August 31, 2009 (WASHINGTON) – This statement is delivered on behalf of the Modernizing Foreign Assistance Network (MFAN) by Co-Chairs David Beckmann and George Ingram:
MFAN strongly commends President Obama for signing a landmark Presidential Study Directive on Global Development Policy. The directive establishes clear White House leadership on modernizing our country’s approach to global development, adding to the tremendous momentum generated by actions taken by the Senate Foreign Relations Committee, the House Committee on Foreign Affairs, and the State Department.
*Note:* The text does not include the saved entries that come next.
-- ==== Sys2Proof/Laws/Run.lean ====
section
/-! SUPPORT. Runs of several steps, so that no proof unfolds the host's run. -/

namespace Sys2Proof.Machine

@[simp] theorem run_zero (s : State) : run 0 s = .next s := rfl

theorem run_succ (n : Nat) (s : State) :
    run (n + 1) s =
      match step s with
      | .next t => run n t
      | .fault f => .fault f
      | .refused r => .refused r := by
  unfold run
  simp only [Host.Core.run]
  have hc : core.step s = step s := rfl
  rw [hc]
  cases step s <;> rfl

theorem run_of_next {s t : State} (h : step s = .next t) (n : Nat) : run (n + 1) s = run n t := by
  rw [run_succ, h]

theorem run_of_fault {s : State} {f : Fault} (h : step s = .fault f) (n : Nat) : run (n + 1) s = .fault f := by
  rw [run_succ, h]

theorem run_of_refused {s : State} {r : Refusal} (h : step s = .refused r) (n : Nat) : run (n + 1) s = .refused r := by
  rw [run_succ, h]

theorem run_one (s : State) : run 1 s = step s := by
  rw [run_succ]
  cases step s <;> rfl

theorem run_add {m : Nat} {s t : State} (h : run m s = .next t) (n : Nat) : run (m + n) s = run n t := by
  induction m generalizing s with
  | zero => rw [run_zero] at h; cases h; rw [Nat.zero_add]
  | succ m ih =>
    rw [Nat.succ_add, run_succ]
    rw [run_succ] at h
    cases hs : step s with
    | next u => rw [hs] at h; exact ih h
    | fault f => rw [hs] at h; cases h
    | refused r => rw [hs] at h; cases h

/-- A run that reaches a next state began with a step that did. -/
theorem run_succ_next {n : Nat} {s t : State} (h : run (n + 1) s = .next t) : ∃ u, step s = .next u ∧ run n u = .next t := by
  rw [run_succ] at h
  cases hs : step s with
  | next u => rw [hs] at h; exact ⟨u, rfl, h⟩
  | fault f => rw [hs] at h; cases h
  | refused r => rw [hs] at h; cases h

end Sys2Proof.Machine
end

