/-- The positions a valid frame still takes the decoder through, from position `d` and bit `n` on, before its Symbol. -/
def positionsAhead (d : DState) (n : BitVec 4) : List DState :=
  match d with
  | .shIdle => .shMark :: .rbMark :: positionsFromMark 15
  | .shMark => .rbMark :: positionsFromMark 15
  | .rbMark => positionsFromMark (15 - n.toNat)
  | .rbSpace => (positionsFromMark (15 - n.toNat)).tail

variable {cfg : Config} {d : DState} {n : BitVec 4} {a : BitVec 16} {iv : Timestamp} {isMark : Bool}

/-- NoSymbol takes the decoder one position further along the frame. -/
theorem positionsAhead_of_noSymbol {r : PdResult} (e : pdStep cfg d n a iv isMark = r) (h : r.out = .noSymbol) :
    positionsAhead d n = r.dstate :: positionsAhead r.dstate r.bitcnt := by
  subst e
  rcases pdStep_of_noSymbol h with ⟨rfl, e⟩ | ⟨rfl, e⟩ | ⟨rfl, e⟩ | ⟨rfl, hn, b, e⟩ <;> rw [e]
  · rfl
  · rfl
  · simp only [positionsAhead, goOn]
    cases 15 - n.toNat <;> rfl
  · have hk : 15 - n.toNat = 15 - (n + 1).toNat + 1 := by bv_omega
    simp only [positionsAhead, goOn, hk]
    rfl

/-- By induction on the results before the Symbol: each is one of the positions ahead, and the Symbol comes when none is left. -/
theorem map_dstate_of_symbol_last {before : List PdResult} {last : PdResult} (hlast : last.out = .symbol) :
    ∀ {d : DState} {n : BitVec 4} {a : BitVec 16} {ivs : List (Bool × Timestamp)},
      pdRun cfg d n a ivs = before ++ [last] → (∀ r ∈ before, r.out = .noSymbol) →
      before.map (fun r => r.dstate) = positionsAhead d n := by
  induction before with
  | nil =>
    intro d n a ivs hrun _
    match ivs with
    | [] => cases hrun
    | (isMark, iv) :: rest =>
      obtain ⟨rfl, -⟩ := List.cons.inj hrun
      obtain ⟨rfl, rfl, -⟩ := pdStep_of_symbol hlast
      rfl
  | cons r before ih =>
    intro d n a ivs hrun hno
    match ivs with
    | [] => cases hrun
    | (isMark, iv) :: rest =>
      obtain ⟨hstep, hrun⟩ := List.cons.inj hrun
      rw [hstep] at hrun
      rw [positionsAhead_of_noSymbol hstep (hno r (.head _)), ← ih hrun fun x hx => hno x (.tail _ hx)]
      rfl

theorem length_eq_of_pdRun {ivs : List (Bool × Timestamp)} {before : List PdResult} {last : PdResult}
    (h : pdRun cfg d n a ivs = before ++ [last]) : ivs.length = before.length + 1 := by
  rw [← pdRun_length cfg d n a ivs, h, List.length_append, List.length_singleton]
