-- ==== Sys2Proof/Machine/Flags.lean ====
section
/-! DEFINITION. The STATUS register: its fields (10_state.md R32), the cause codes (60_exceptions.md
R310) and the value that fault entry gives it (R312, R314). The block has no other flag (R34). -/

namespace Sys2Proof.Machine

/-- The fault causes (R310). Cause 0 is NONE and 9..15 are never written. -/
inductive Cause where
  /-- Byte 0 of a frame is unassigned (R109). -/
  | illegalCommand
  /-- A grid coordinate outside `[0,5)`: cannot be raised (R315). -/
  | indexRange
  /-- ABSORB of a message that is not whole blocks (R254). -/
  | absorbLength
  /-- DEC13D or DEC9D of a value that is no digit (R185, R186). -/
  | digitRange
  /-- PERMUTE_RED of a lane that is not canonical in base 13 (R222). -/
  | redInput
  /-- DEC13L or DEC9L of a value with more than 64 digits (R187, R188). -/
  | laneRange
  /-- A reserved micro-op word (R112) or a violated internal precondition (R214, R219). -/
  | internalAssert
  /-- INGEST over `MaxMessageBytes` (R282). -/
  | msgTooLong
deriving DecidableEq, Repr

/-- `CAUSE` codes (R310). -/
def Cause.code : Cause → BitVec 4
  | .illegalCommand => 1
  | .indexRange => 2
  | .absorbLength => 3
  | .digitRange => 4
  | .redInput => 5
  | .laneRange => 6
  | .internalAssert => 7
  | .msgTooLong => 8

/-- `raise Fault(cause, info)` (00_scope.md R17): the pair that fault entry records. -/
structure Raise where
  cause : Cause
  info : Byte
deriving DecidableEq, Repr

/-- `STATUS.FAULT`, bit 0 (R32). -/
def faultBit (st : BitVec 16) : Bool := st.getLsbD 0

/-- `STATUS` bits 3:1, reserved (R32). -/
def reservedField (st : BitVec 16) : BitVec 3 := st.extractLsb' 1 3

/-- `STATUS.CAUSE`, bits 7:4 (R32). -/
def causeField (st : BitVec 16) : BitVec 4 := st.extractLsb' 4 4

/-- `STATUS.INFO`, bits 15:8 (R32). -/
def infoField (st : BitVec 16) : Byte := st.extractLsb' 8 8

/-- STATUS after fault entry: FAULT is 1, CAUSE and INFO are recorded, the reserved bits are not
written (R32, R312). -/
def latchFault (r : Raise) (st : BitVec 16) : BitVec 16 :=
  r.info ++ r.cause.code ++ reservedField st ++ 1#1

/-- The halted state of R311. -/
def State.halted (s : State) : Bool := faultBit s.status

end Sys2Proof.Machine
end

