/-- R212: the digit bounds of THETA13 on canonical lanes, that no digit of its sums carries, and that
the bounds are reached. -/
def Obligations.ThetaDigitBounds : Prop :=
  (∀ a : Grid RedLane, (∀ x y, canonical 13 (a.get x y) = true) →
    (∀ x, (columnSum a).get x < 13 ^ 64 ∧ ∀ i, i < 64 →
      digit 13 ((columnSum a).get x) i = digit 13 (a.get x 0) i + digit 13 (a.get x 1) i +
        digit 13 (a.get x 2) i + digit 13 (a.get x 3) i + digit 13 (a.get x 4) i ∧
      digit 13 ((columnSum a).get x) i ≤ 5) ∧
    (∀ x y, digit 13 ((theta13 a).get x y) 0 ≤ 6 ∧
      (∀ i, 1 ≤ i → i ≤ 63 → digit 13 ((theta13 a).get x y) i ≤ 11) ∧
      digit 13 ((theta13 a).get x y) 64 ≤ 5 ∧ (theta13 a).get x y < 13 ^ 65 ∧
      ∀ i, digit 13 ((theta13 a).get x y) i = digit 13 (a.get x y) i +
        digit 13 ((columnSum a).get (x - 1)) i +
        if i = 0 then 0 else digit 13 ((columnSum a).get (x + 1)) (i - 1))) ∧
  (∀ x y, digit 13 ((theta13 (Grid.fill (encLane 13 (BitVec.allOnes 64)))).get x y) 0 = 6 ∧
    (∀ i, 1 ≤ i → i ≤ 63 →
      digit 13 ((theta13 (Grid.fill (encLane 13 (BitVec.allOnes 64)))).get x y) i = 11) ∧
    digit 13 ((theta13 (Grid.fill (encLane 13 (BitVec.allOnes 64)))).get x y) 64 = 5)

/-- R218: the digit bounds of CHI9 and IOTA9 on canonical lanes, that every chi digit value occurs, that
8 occurs after iota, and that every lane fits 203 bits. -/
def Obligations.Base9DigitBounds : Prop :=
  (∀ (a : Grid RedLane) (rnd : Nat), (∀ x y, canonical 9 (a.get x y) = true) →
    (∀ x y, (chi9 a).get x y < 9 ^ 64 ∧ ∀ i, i < 64 → digit 9 ((chi9 a).get x y) i ≤ 6 ∧
      digit 9 ((chi9 a).get x y) i = 2 * digit 9 (a.get x y) i + digit 9 (a.get (x + 1) y) i +
        3 * digit 9 (a.get (x + 2) y) i) ∧
    (∀ x y, (iota9 (chi9 a) rnd).get x y < 9 ^ 64 ∧
      ∀ i, i < 64 → digit 9 ((iota9 (chi9 a) rnd).get x y) i ≤ if x = 0 ∧ y = 0 then 8 else 6)) ∧
  (∀ v, v ≤ 6 → ∃ a : Grid RedLane, (∀ x y, canonical 9 (a.get x y) = true) ∧
    digit 9 ((chi9 a).get 0 0) 0 = v) ∧
  digit 9 ((iota9 (chi9 (Grid.fill (encLane 9 (BitVec.allOnes 64)))) 0).get 0 0) 0 = 8 ∧
  (9 : Nat) ^ 64 < 2 ^ 203

/-- R224: the widths that the redundant engine needs. -/
def Obligations.RedundantLaneWidths : Prop :=
  (∀ a : Grid RedLane, (∀ x y, canonical 13 (a.get x y) = true) →
    ∀ x y, a.get x y < 13 ^ 64 ∧ (theta13 a).get x y < 2 ^ 240) ∧
  (13 : Nat) ^ 64 < 2 ^ 237 ∧ (9 : Nat) ^ 64 < 2 ^ 203 ∧
  (∀ (a : Grid RedLane) (rnd : Nat), (∀ x y, canonical 9 (a.get x y) = true) →
    ∀ x y, (iota9 (chi9 a) rnd).get x y < 2 ^ 203)

/-- R223, R4: the redundant engine stage by stage against the binary one, and the whole permutations. -/
def Obligations.EnginesAreEquivalent : Prop :=
  (∀ (w v : Grid Lane) (rnd : Nat), rnd < 24 →
    (theta13 (w.map (encLane 13))).map fold13 = theta w ∧
    rho13to9 (theta13 (w.map (encLane 13))) = some ((rho (theta w)).map (encLane 9)) ∧
    relocate (v.map (encLane 9)) = (relocate v).map (encLane 9) ∧
    (chi9 (v.map (encLane 9))).map decLane9 = chi v ∧
    (iota9 (chi9 (v.map (encLane 9))) rnd).map decLane9 = iota (chi v) rnd ∧
    conv9to13 (iota9 (chi9 (v.map (encLane 9))) rnd) = some ((iota (chi v) rnd).map (encLane 13)) ∧
    roundRed (w.map (encLane 13)) rnd = some ((round w rnd).map (encLane 13))) ∧
  (∀ w : Grid Lane, keccakFRed (w.map (encLane 13)) = some ((keccakF w).map (encLane 13)))

/-- R222, R223: PERMUTE_RED of the encoding of a binary grid responds with the encoding of its KECCAK_F,
32 little-endian bytes a lane in lane-index order; `S` and STATUS are neither written nor used. -/
def Obligations.PermuteRedRespondsWithEncodedKeccakF : Prop :=
  ∀ (s : State) (g : Grid RedOperand) (w : Grid Lane), redLanes g = w.map (encLane 13) →
    ∃ t bytes, exec (.permuteRed g) s = .next t ∧
      OnlyResponse s t bytes { s.work with
        Q := t.work.Q, c := t.work.c, B := t.work.B, rnd := t.work.rnd } ∧ bytes.length = 800 ∧
      ∀ x y, leNat (field (32 * laneIndex x y) 32 bytes) = encLane 13 ((keccakF w).get x y)

/-- R222, R313: PERMUTE_RED of a grid with a lane that is not canonical in base 13 raises RED_INPUT with
the lowest such lane index, and there is no response. -/
def Obligations.PermuteRedRejectsNonCanonicalLanes : Prop :=
  ∀ (s : State) (g : Grid RedOperand) (x y : Fin 5), canonical 13 (g.get x y).toNat = false →
    (∀ x' y', laneIndex x' y' < laneIndex x y → canonical 13 (g.get x' y').toNat = true) →
    ∃ t, exec (.permuteRed g) s = .next t ∧
      Faulted s t .redInput (BitVec.ofNat 8 (laneIndex x y))
end

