/-- Twice is once at twice the distances: the products of different terms occur twice and cancel. -/
theorem mixColumns_mixColumns (d : Fin 5) (n : Nat) (c : Fin 5 → Lane) :
    mixColumns d n (mixColumns d n c) = mixColumns (2 * d) (2 * n) c := by
  funext x
  have hdown : x - d - d = x - 2 * d := by omega
  have hup : x + d + d = x + 2 * d := by omega
  simp only [mixColumns, sub_add_cancel, add_sub_cancel_right, hdown, hup, rotl_xor, rotl_rotl, ← two_mul]
  simp only [BitVec.xor_assoc, BitVec.xor_comm, xor_left_comm, xor_self_xor]

/-- At distance 4, which is −1, and without a rotation the map has an inverse, that at distance 3. -/
theorem mixColumns_three_mixColumns_four (c : Fin 5 → Lane) :
    mixColumns 3 64 (mixColumns 4 64 c) = c := by
  funext x
  have hfour (z : Fin 5) : z - 4 = z + 1 := by omega
  have hthree (z : Fin 5) : z - 3 = z + 2 := by omega
  simp only [mixColumns, rotl_laneBits, hfour, hthree, add_assoc, Fin.reduceAdd]
  simp only [BitVec.xor_assoc, BitVec.xor_comm, xor_left_comm, BitVec.xor_self, BitVec.xor_zero,
    xor_self_xor]

theorem mixColumns_injective_of_double {d : Fin 5} {n : Nat}
    (h : Function.Injective (mixColumns (2 * d) (2 * n))) : Function.Injective (mixColumns d n) := by
  intro c e hce
  apply h
  rw [← mixColumns_mixColumns, ← mixColumns_mixColumns, hce]

theorem mixColumns_one_injective : Function.Injective (mixColumns 1 1) := by
  have h64 : Function.Injective (mixColumns 4 64) :=
    Function.LeftInverse.injective mixColumns_three_mixColumns_four
  have h16 : Function.Injective (mixColumns 1 16) :=
    mixColumns_injective_of_double (mixColumns_injective_of_double h64)
  have h4 : Function.Injective (mixColumns 4 4) :=
    mixColumns_injective_of_double (mixColumns_injective_of_double h16)
  exact mixColumns_injective_of_double (mixColumns_injective_of_double h4)

/-- A column has five lanes, an odd number, so what THETA adds to each of them is added to their sum. -/
theorem columnParity_theta (a : Grid Lane) :
    (columnParity (theta a)).get = mixColumns 1 1 (columnParity a).get := by
  funext x
  rw [get_columnParity]
  simp only [get_theta]
  rw [mixColumns, get_columnParity a x]
  simp only [BitVec.xor_assoc, BitVec.xor_comm, xor_left_comm, BitVec.xor_self, xor_self_xor]

theorem theta_injective : Function.Injective theta := by
  intro a b hab
  have hparity : columnParity a = columnParity b := by
    refine Row.ext_get (congrFun (mixColumns_one_injective ?_))
    rw [← columnParity_theta, ← columnParity_theta, hab]
  refine Grid.ext_get fun x y => ?_
  have hlane := congrArg (fun g => g.get x y) hab
  simpa only [get_theta, hparity, BitVec.xor_left_inj] using hlane

theorem rho_injective : Function.Injective rho := by
  refine fun a b hab => Grid.ext_get fun x y => rotl_injective (rhoOffsets.get x y) ?_
  simpa only [get_rho] using congrArg (fun g => g.get x y) hab

theorem relocate_injective {α : Type} : Function.Injective (relocate (α := α)) := by
  refine fun a b hab => Grid.ext_get fun x y => ?_
  rw [← get_relocate_target a, ← get_relocate_target b, hab]

/-- CHI on one bit position of a row, read backwards. -/
theorem chi_bits_inverse : ∀ a b c d e : Bool, a = ((a ^^ (!b && c)) ^^
    (!(b ^^ (!c && d)) && ((c ^^ (!d && e)) ^^ (!(d ^^ (!e && a)) && (e ^^ (!a && b)))))) := by decide

/-- A lane before CHI from the row after it. -/
theorem get_of_chi (a : Grid Lane) (x y : Fin 5) : a.get x y = (chi a).get x y ^^^
    (~~~ (chi a).get (x + 1) y &&& ((chi a).get (x + 2) y ^^^
      (~~~ (chi a).get (x + 3) y &&& (chi a).get (x + 4) y))) := by
  simp only [get_chi, add_assoc, Fin.reduceAdd, add_zero]
  ext i hi
  simp only [BitVec.getElem_xor, BitVec.getElem_and, BitVec.getElem_not]
  exact chi_bits_inverse _ _ _ _ _

theorem chi_injective : Function.Injective chi := by
  refine fun a b hab => Grid.ext_get fun x y => ?_
  rw [get_of_chi a, get_of_chi b, hab]

/-- IOTA undoes itself. -/
theorem iota_iota (rnd : Nat) (a : Grid Lane) : iota (iota a rnd) rnd = a := by
  refine Grid.ext_get fun x y => ?_
  simp only [get_iota]
  split
  next h =>
    obtain ⟨rfl, rfl⟩ := h
    simp
  next => rfl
This critical step by President Obama means that we are closer than we have ever been to a fresh, whole-of-government approach that will elevate development as a core, independent pillar of U.S. foreign policy and make U.S. efforts to alleviate poverty and hunger, fight disease, and create economic opportunity in the developing world more efficient and effective. As the U.S. faces complex global challenges including the economic crisis and conflicts in Iraq and Afghanistan-Pakistan, as well as threats emanating from scourges that know no borders – such as poverty, disease, and climate change – we must make sure our efforts to promote development have as much impact as possible.
President Obama’s directive acknowledges this reality and the interconnectedness of the threats we face, and rises to the challenge by taking the unprecedented step of tasking National Security Advisor General James Jones and Larry Summers, Director of the National Economic Council, with leading an interagency review of global development policy. This process will provide much-needed clarity about how U.S. agencies and departments can work together to develop and implement coordinated and sound policy aimed at achieving our global development goals. We are optimistic about what this effort can achieve in conjunction with the State Department’s recently announced Quadrennial Diplomacy and Development Review, and we remain ready to support both the White House and State Department teams in any way we can.